Vasileiadis Georgios K, Zhang Yuan, Fatima Tahzeeb, van Vollenhoven Ronald, Lampa Jon, Gudbjornsson Bjorn, Haavardsholm Espen A, Nordström Dan, Grondal Gerdur, Hørslev-Petersen Kim, Lend Kristina, Heiberg Marte S, Hetland Merete Lund, Nurmohamed Michael, Uhlig Till, Sokka-Isler Tuulikki, Rudin Anna, Maglio Cristina
University of Gothenburg, Gothenburg, Sweden.
Karolinska University Hospital, Stockholm, Sweden, and Amsterdam University Medical Centers, Amsterdam, The Netherlands.
ACR Open Rheumatol. 2025 Jan;7(1):e11756. doi: 10.1002/acr2.11756. Epub 2024 Nov 4.

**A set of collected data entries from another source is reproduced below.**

/-- FLIT_PACK of eight TL flits with op 8, and an illegal packet with a DWord of 2^32: the number is reported (log entry 21). -/
theorem test_wide_number_before_admission :
    decode (.call .flitPack [.tls (List.replicate 8 (tlOperand tlA)), .num 8, .num 1, .num 1]) =
      .error (.fieldOutOfRange .op 8 3) ∧
    decode (.call .dmqEnqueue [.cls .basic, .dwords [0, 4294967296]]) =
      .error (.fieldOutOfRange .dword 4294967296 32) := by decide
theorem witness_StepRuns : busy.program = .call .stAdvance [] :: [] ∧ decode (.call .stAdvance []) = .ok .stAdvance ∧
    State.reset.program = [] ∧ decodeTableWord 8 0xD4 = some (.segmentHeader ⟨1, 2, 1, 1, 0, 0⟩) := by decide
theorem witness_HeaderWords : encode (.ack 511 7 0) = .wire [0x4F, 0xFF, 0x00] ∧
    encode (.explicitFlitHeader 0 511 0) = .wire [0x11, 0xFF, 0x00] ∧
    encode (.payloadFlitAsReceived 7 0 0 0) = .wire [0xF0, 0x00, 0x00] ∧
    encode (.replayRequest 1 2 0) = .wire [0x60, 0x0A, 0x00] ∧
    encode (.unassignedCommandOp 7 0) = .wire [0xE0, 0x00, 0x00] := by decide
theorem witness_SegmentAndDword : encode (.segmentHeader ⟨1, 3, 1, 2, 1, 1⟩) = .wire [0xFB] ∧
    encode (.dlMessageDword 0x7FFFFF 4 9 1) = .wire [0xFF, 0xFF, 0xFF, 0x26] := by decide
theorem witness_CrcIsAffine : ([0x31, 0x32] : List Byte).length = ([0xFF, 0x00] : List Byte).length := by decide
theorem witness_PackedFlit : (List.replicate 7 tlA).length ≤ 7 ∧ ([] : List Tl).length ≤ 7 := by decide
theorem witness_EightTlFlits : 8 ≤ (List.replicate 8 tlA).length := by decide
theorem witness_CheckedUnpack : CrcMatches State.reset.cfg.crcReflect (sealed 0x10 1) ∧
    ¬ CrcMatches State.reset.cfg.crcReflect (flitEnding 0x10 1 0 (zeros 4)) :=
  ⟨sealed_matches .., bad_payload_flit⟩
theorem witness_SequenceRing : (511#9 : Seq) ≠ 0#9 ∧ (1#9 : Seq) ≠ 0#9 ∧ (511#9 : Seq) ≠ 1#9 ∧ 510 < 511 := by decide
theorem witness_ReplayBufferAdd : busy.block.rb.length ≠ 512 ∧
    (storing (List.replicate 512 7#9)).block.rb.length = 512 := by
  refine ⟨by decide, ?_⟩
  simp [storing, withBlock]
theorem witness_RetireThrough : Instr.epProcessAck 511 ∈ [Instr.rbRetireThrough 511, .epProcessAck 511] ∧
    (busy.block.rb[0]?).map Entry.seq = some 510 ∧ (busy.block.rb[1]?).map Entry.seq = some 511 := by decide +kernel
theorem witness_CumulativeAck_retires : (1#9 : Seq) ≠ 0#9 ∧ State.reset.block.rb = [] ∧
    (List.replicate 511 (zeros 640)).length ≤ 511 ∧ 1 ≤ 255 ∧ 255 ≤ (List.replicate 511 (zeros 640)).length := by
  refine ⟨by decide, rfl, ?_, by decide, ?_⟩ <;> simp
theorem witness_CumulativeAck_limit : 1 ≤ 256 ∧ 256 ≤ (List.replicate 256 (zeros 640)).length ∧ ¬ 256 ≤ 255 := by
  refine ⟨by decide, ?_, by decide⟩
  simp
theorem witness_ReplayBufferEnds : (∃ e rest, busy.block.rb = e :: rest) ∧ (∃ e before, busy.block.rb = before ++ [e]) ∧
    State.reset.block.rb = [] := ⟨⟨_, _, rfl⟩, ⟨_, [_], rfl⟩, rfl⟩
theorem witness_SequenceZero : busy.block.expectedSeq ≠ 0#9 ∧ ∀ e ∈ busy.block.rb, e.seq ≠ 0#9 := by
  refine ⟨by decide, ?_⟩
  simp [busy]
theorem witness_TrackerAdvances : State.reset.block.expectedSeq = 1#9 := by decide
theorem witness_AllocatedNumbers : State.reset.block.tx.lastSeq = 0#9 := by decide
theorem witness_Tick : busy.block.tx.firstReplay = true ∧
    (withTx { txTen with explicitCount := 1 }).block.tx.firstReplay = false ∧
    (withTx { txTen with explicitCount := 1 }).block.tx.explicitCount.toNat = 1 ∧
    2 ≤ (withTx { txTen with explicitCount := 2 }).block.tx.explicitCount.toNat ∧
    2 ≤ State.reset.block.tx.explicitCount.toNat ∧
    (withTx { txTen with explicitCount := 0 }).block.tx.explicitCount.toNat = 0 := by decide
theorem witness_TickPeriod : State.reset.block.tx.firstReplay = false ∧ State.reset.block.tx.explicitCount.toNat = 31 := by
  decide
theorem witness_CommandRecognition : hdrPayloadBit (sealed 0x10 1) = 1 ∧
    (hdrPayloadBit (flitEnding 0x40 8 0 (zeros 4)) = 0 ∧ ¬ CrcMatches false (flitEnding 0x40 8 0 (zeros 4))) ∧
    (hdrPayloadBit (sealed 0x4F 0xFF) = 0 ∧ CrcMatches false (sealed 0x4F 0xFF) ∧ hdrOp (sealed 0x4F 0xFF) = 2) ∧
    (hdrPayloadBit (sealed 0x60 8) = 0 ∧ CrcMatches false (sealed 0x60 8) ∧ hdrOp (sealed 0x60 8) = 3) ∧
    (hdrPayloadBit (sealed 0x80 0) = 0 ∧ CrcMatches false (sealed 0x80 0) ∧ hdrOp (sealed 0x80 0) ≠ 2 ∧
      hdrOp (sealed 0x80 0) ≠ 3) :=
  ⟨rfl, ⟨rfl, bad_command_flit⟩, ⟨rfl, sealed_matches .., rfl⟩, ⟨rfl, sealed_matches .., rfl⟩,
    rfl, sealed_matches .., by decide, by decide⟩
theorem witness_BuiltCommands : State.reset.cfg.crcReflect = busy.cfg.crcReflect := by decide
/-- At its edges: the batch is full; it is not; distance 255; distance 256. -/
theorem witness_AckManager :
    (511#9 = busy.block.expectedSeq ∧ busy.cfg.ackEveryN ≤ busy.block.arm.flitsSinceAck + 1) ∧
    ({ State.reset with cfg := busy.cfg }.cfg.ackEveryN ≠ 0 ∧
      { State.reset with cfg := busy.cfg }.block.arm.flitsSinceAck + 1 < busy.cfg.ackEveryN) ∧
    (1 ≤ distance State.reset.block.expectedSeq 257#9 ∧ distance State.reset.block.expectedSeq 257#9 ≤ 255) ∧
    (256#9 ≠ State.reset.block.expectedSeq ∧ ¬ (1 ≤ distance State.reset.block.expectedSeq 256#9 ∧
      distance State.reset.block.expectedSeq 256#9 ≤ 255)) := by decide
theorem witness_AcksAreBatched : State.reset.block.arm.flitsSinceAck = 0 ∧ busy.cfg.ackEveryN ≠ 0 ∧
    (3 + 1) % busy.cfg.ackEveryN = 0 ∧ (0 + 1) % busy.cfg.ackEveryN ≠ 0 ∧ State.reset.cfg.ackEveryN = 0 ∧
    2#9 ≠ State.reset.block.expectedSeq := by decide
theorem witness_SendPayload : [tlA].length ≤ 7 ∧ busy.block.rb.length ≠ 512 ∧ busy.block.tx.explicitCount ≠ 0#5 ∧
    (storing (List.replicate 512 7#9)).block.rb.length = 512 := by
  refine ⟨by decide, by decide, by decide, ?_⟩
  simp [storing, withBlock]
theorem witness_BadCrc : (¬ CrcMatches State.reset.cfg.crcReflect (flitEnding 0x10 1 0 (zeros 4)) ∧
      hdrPayloadBit (flitEnding 0x10 1 0 (zeros 4)) = 1) ∧
    (¬ CrcMatches State.reset.cfg.crcReflect (flitEnding 0x40 8 0 (zeros 4)) ∧
      hdrPayloadBit (flitEnding 0x40 8 0 (zeros 4)) = 0) := ⟨⟨bad_payload_flit, rfl⟩, bad_command_flit, rfl⟩
/-- Expected; a duplicate at distance 255; a gap at distance 256; and an unassigned `op` with `payload_bit` 0. -/
theorem witness_PayloadReception : CrcMatches State.reset.cfg.crcReflect (sealed 0x10 1) ∧ hdrPayloadBit (sealed 0x10 1) = 1 ∧
    hdrSeqNo (sealed 0x10 1) = State.reset.block.expectedSeq.toNat ∧
    (State.reset.block.expectedSeq.toNat - hdrSeqNo (sealed 0x11 1) : Int) % 511 = 255 ∧
    (State.reset.block.expectedSeq.toNat - hdrSeqNo (sealed 0x11 0) : Int) % 511 = 256 ∧
    hdrOp (sealed 0x80 1) ≠ 2 ∧ hdrOp (sealed 0x80 1) ≠ 3 :=
  ⟨sealed_matches .., rfl, rfl, by decide, by decide, by decide, by decide⟩
theorem witness_CommandReception : CrcMatches State.reset.cfg.crcReflect (sealed 0x40 8) ∧
    hdrPayloadBit (sealed 0x40 8) = 0 ∧ hdrOp (sealed 0x40 8) = 2 ∧ CrcMatches State.reset.cfg.crcReflect (sealed 0x60 8) ∧
    hdrPayloadBit (sealed 0x60 8) = 0 ∧ hdrOp (sealed 0x60 8) = 3 :=
  ⟨sealed_matches .., rfl, rfl, sealed_matches .., rfl, rfl⟩
theorem witness_ReplayReemits : (rbReplayIter 511 busy.block).length = 1 ∧ (rbReplayIter 3 busy.block).length = 0 := by
  decide +kernel
theorem witness_SentPayload : [tlA].length ≤ 7 ∧ State.reset.cfg.crcReflect = State.reset.cfg.crcReflect ∧
    State.reset.block.rb.length ≠ 512 ∧ State.reset.block.tx.explicitCount ≠ 0#5 ∧
    State.reset.block.expectedSeq = wrapSeq State.reset.block.tx.lastSeq := by decide
/-- With 254 flits outstanding, numbers 300 to 511 and 1 to 42. -/
theorem witness_AckOfSentPayload :
    let x := withBlock { Block.reset with
      rb := (ringFrom 300#9 254).map fun q => { seq := q, flit := zeros 640 }, tx := { txTen with lastSeq := 42 } }
    let y := expecting 43
    [tlA].length ≤ 7 ∧ x.cfg.crcReflect = y.cfg.crcReflect ∧ y.cfg.ackEveryN = 0 ∧ x.block.tx.explicitCount ≠ 0#5 ∧
    x.block.tx.inReplay = false ∧ (300#9 : Seq) ≠ 0#9 ∧ 254 ≤ 254 ∧ x.block.rb.map Entry.seq = ringFrom 300#9 254 ∧
    wrapSeq x.block.tx.lastSeq = wrapSeq^[254] 300#9 ∧ y.block.expectedSeq = wrapSeq x.block.tx.lastSeq := by
  refine ⟨by decide, rfl, rfl, by decide, rfl, by decide, by decide, ?_, by decide +kernel, by decide⟩
  simp [withBlock, Function.comp_def]
/-- EP_SEND_PAYLOAD; and RB_ADD of a sound flit, header `10 01 00` with its CRC, under its number 1. -/
theorem witness_StoredFlits : StoredFlitsSound State.reset ∧
    (∀ q f, Instr.epSendPayload [tlA] = .rbAdd q f → Entry.Sound State.reset.cfg.crcReflect { seq := q, flit := f }) ∧
    (∃ t, exec (.epSendPayload [tlA]) State.reset = .next t) ∧
    (∀ q f, Instr.rbAdd 1 (sealed 0x10 1) = .rbAdd q f → Entry.Sound State.reset.cfg.crcReflect { seq := q, flit := f }) ∧
    ∃ t, exec (.rbAdd 1 (sealed 0x10 1)) State.reset = .next t := by
  refine ⟨?_, ?_, ⟨_, rfl⟩, ?_, _, rfl⟩
  · intro e h; cases h
  · intro q f h; cases h
  · intro q f h; cases h; exact ⟨sealed_matches .., rfl, rfl⟩
/-- Unbounded; and a finite FIFO with room for exactly one more. -/
theorem witness_Enqueue_room : State.reset.cfg.arbFifoDepth = none ∧
    (ofFifoDepth 2).cfg.arbFifoDepth = some 2 ∧ (queueOf (ofFifoDepth 2).block.dmq .basic).length < 2 := by decide
theorem witness_Enqueue : (List.replicate 32 (7 : DWord)).length ≤ 32 ∧ DlClass.uart = .uart ∧
    ([] : List DWord).length = 0 ∧ 33 < (List.replicate 34 (7 : DWord)).length ∧
    (([7, 8] : List DWord).length ≠ 1 ∧ DlClass.basic ≠ .uart) := by decide
theorem witness_PopUnderTheLock : busy.block.dmq.uartMultiProgress = true ∧ busy.block.dmq.uartPending = 0xF1 :: [0xF2] ∧
    (withDmq { Dmq.reset with uartMultiProgress := true }).block.dmq.uartMultiProgress = true ∧
    (withDmq { Dmq.reset with uartMultiProgress := true }).block.dmq.uartPending = [] := by decide
/-- Nothing waiting; and Control empty, so that Uart, second in the order after None, is served. -/
theorem witness_PopRoundRobin :
    let s := withDmq { Dmq.reset with qUart := [⟨0xE0, [0xE1]⟩] }
    s.block.dmq.uartMultiProgress = false ∧ s.block.dmq.lastServed = none ∧ s.cfg.rrFirstAfterNone = .control ∧
    [DlClass.control, .uart, .basic] = [.control] ++ .uart :: [.basic] ∧
    (∀ c' ∈ [DlClass.control], queueOf s.block.dmq c' = []) ∧ queueOf s.block.dmq .uart = ⟨0xE0, [0xE1]⟩ :: [] ∧
    State.reset.block.dmq.uartMultiProgress = false ∧
    (∀ c ∈ [DlClass.basic, .control, .uart], queueOf State.reset.block.dmq c = []) := by decide
theorem witness_TransportIsNotInterrupted : busy.block.dmq.uartMultiProgress = true ∧ busy.block.dmq.uartPending ≠ [] ∧
    Instr.reset ∉ [Instr.dmqPopNextDword, .dmqEnqueue .control [1], .dmqPopNextDword] ∧
    List.count Instr.dmqPopNextDword [Instr.dmqPopNextDword, .dmqEnqueue .control [1], .dmqPopNextDword] ≤
      busy.block.dmq.uartPending.length ∧
    ∃ t, runOps [Instr.dmqPopNextDword, .dmqEnqueue .control [1], .dmqPopNextDword] busy = .next t :=
  ⟨by decide, by decide, by decide, by decide, _, rfl⟩
theorem witness_RoundRobinIsFair :
    let s := withDmq { Dmq.reset with qBasic := [⟨0xB0, []⟩], qControl := [⟨0xC0, []⟩], qUart := [⟨0xD0, []⟩, ⟨0xE0, [1]⟩] }
    s.block.dmq.uartMultiProgress = false ∧ (∀ c, 1 ≤ (queueOf s.block.dmq c).length) ∧
    ∀ c p, p ∈ (queueOf s.block.dmq c).take 1 → p.rest = [] := by
  refine ⟨rfl, ?_, ?_⟩
  · intro c; cases c <;> decide
  · intro c p h
    cases c <;> simp [withDmq, withBlock, queueOf] at h <;> subst h <;> rfl
theorem witness_LegalStatesStayLegal : busy.Legal ∧ ∃ t, step busy = .next t := ⟨busy_legal, _, rfl⟩
/-- DMQ_ENQUEUE where the FIFO of its class, of depth 1, is empty. -/
theorem witness_WellFormedInstructionsComplete : busy.Legal ∧ (Instr.dmqEnqueue .control [1]).wellFormed = true ∧
    ∀ c dws depth, Instr.dmqEnqueue .control [1] = .dmqEnqueue c dws → busy.cfg.arbFifoDepth = some depth →
      (queueOf busy.block.dmq c).length < depth := by
  refine ⟨busy_legal, rfl, ?_⟩
  intro c dws depth h hd; cases h; cases hd; decide
/-- Full at depth 1 with one packet, and at depth 0 with none. -/
theorem witness_FullFifo : (Instr.dmqEnqueue .basic [1]).wellFormed = true ∧
    (Instr.dmqEnqueue .uart [1, 2]).wellFormed = true ∧
    ((ofFifoDepth 1).cfg.arbFifoDepth = some 1 ∧ 1 ≤ (queueOf (ofFifoDepth 1).block.dmq .basic).length) ∧
    ((ofFifoDepth 0).cfg.arbFifoDepth = some 0 ∧ 0 ≤ (queueOf (ofFifoDepth 0).block.dmq .uart).length) := by decide
theorem witness_OnlyNamedOperationsWrite : ∃ t, exec .dmqPopNextDword busy = .next t := ⟨_, rfl⟩
/-- The error kinds an instruction reports (FieldOutOfRange belongs to a call that is no instruction). -/
theorem witness_Errors :
    (∃ t a, exec (.epReplayFrom 3) busy = .next t ∧ t.trace = busy.trace ++ [a] ∧
      reportedError (.epReplayFrom 3) a.result = some .replayRequestForUnknownSeq) ∧
    (∃ t a, exec (.rbAdd 1 (zeros 640)) (storing (List.replicate 512 7#9)) = .next t ∧
      t.trace = (storing (List.replicate 512 7#9)).trace ++ [a] ∧
      reportedError (.rbAdd 1 (zeros 640)) a.result = some .replayBufferFull) ∧
    (∃ t a, exec (.flitUnpackChecked (flitEnding 0x10 1 0 (zeros 4))) busy = .next t ∧ t.trace = busy.trace ++ [a] ∧
      reportedError (.flitUnpackChecked (flitEnding 0x10 1 0 (zeros 4))) a.result = some .crcError) := by
  refine ⟨⟨_, _, rfl, rfl, by decide +kernel⟩, ⟨_, _, rfl, rfl, by decide +kernel⟩, ⟨_, _, rfl, rfl, by decide +kernel⟩⟩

The objective of this study was to determine if baseline adiponectin, leptin, and resistin levels are associated with response to antirheumatic treatment in early rheumatoid arthritis (RA).
This study included 341 participants of the Nordic Rheumatic Diseases Strategy Trials and Registries trial with untreated early RA, randomized at baseline into four treatment arms: methotrexate combined with (1) prednisolone, (2) certolizumab, (3) abatacept, or (4) tocilizumab. Follow-up was up to 48 weeks. Adipokines were measured in plasma at baseline with enzyme-linked immunosorbent assay. The primary outcome for this report was the difference in remission (Clinical Disease Activity Index [CDAI] ≤2.8) over 48 weeks stratified by median adipokine levels.
At baseline, levels of adiponectin and leptin were not associated with markers of RA activity, whereas participants with higher resistin levels had higher C-reactive protein (CRP) levels, swollen joint count, and Disease Activity Score in 28 joints based on CRP compared to participants with lower resistin. Overall, participants with baseline adipokine levels above the median and those with adipokine levels below the median had similar mean CDAI and changes in CDAI throughout follow-up for up to 48 weeks. Adjusted Cox proportional hazards models did not show any effect of baseline adiponectin, leptin, and resistin levels on the likelihood of achieving CDAI remission (adiponectin: hazard ratio [HR] 1.08, 95% confidence interval [CI] 0.80-1.45, P = 0.62; leptin: HR 0.89, 95% CI 0.64-1.26, P = 0.52; resistin: HR 0.86, 95% CI 0.65-1.13, P = 0.26).
Baseline adiponectin, leptin, and resistin levels are not associated with the likelihood of achieving CDAI remission over 48 weeks of treatment in a large cohort of people with untreated early RA.
本研究旨在确定基线脂联素、瘦素和抵抗素水平是否与早期类风湿关节炎(RA)抗风湿治疗的反应相关。
本研究纳入了北欧风湿性疾病战略试验与注册研究中341例未经治疗的早期RA参与者,在基线时随机分为四个治疗组:甲氨蝶呤联合(1)泼尼松龙、(2)赛妥珠单抗、(3)阿巴西普或(4)托珠单抗。随访长达48周。在基线时采用酶联免疫吸附测定法检测血浆中的脂肪因子。本报告的主要结局是根据脂肪因子水平中位数分层的48周内缓解(临床疾病活动指数[CDAI]≤2.8)差异。
在基线时,脂联素和瘦素水平与RA活动指标无关,而抵抗素水平较高的参与者与抵抗素水平较低的参与者相比,其C反应蛋白(CRP)水平、肿胀关节计数以及基于CRP的28个关节疾病活动评分更高。总体而言,基线脂肪因子水平高于中位数的参与者和低于中位数的参与者在长达48周的随访期间平均CDAI及CDAI变化相似。校正后的Cox比例风险模型未显示基线脂联素、瘦素和抵抗素水平对实现CDAI缓解的可能性有任何影响(脂联素:风险比[HR]1.08,95%置信区间[CI]0.80 - 1.45,P = 0.62;瘦素:HR 0.89,95%CI 0.64 - 1.26,P = 0.52;抵抗素:HR 0.86,95%CI 0.65 - 1.13,P = 0.26)。
在一大群未经治疗的早期RA患者中,基线脂联素、瘦素和抵抗素水平与48周治疗期间实现CDAI缓解的可能性无关。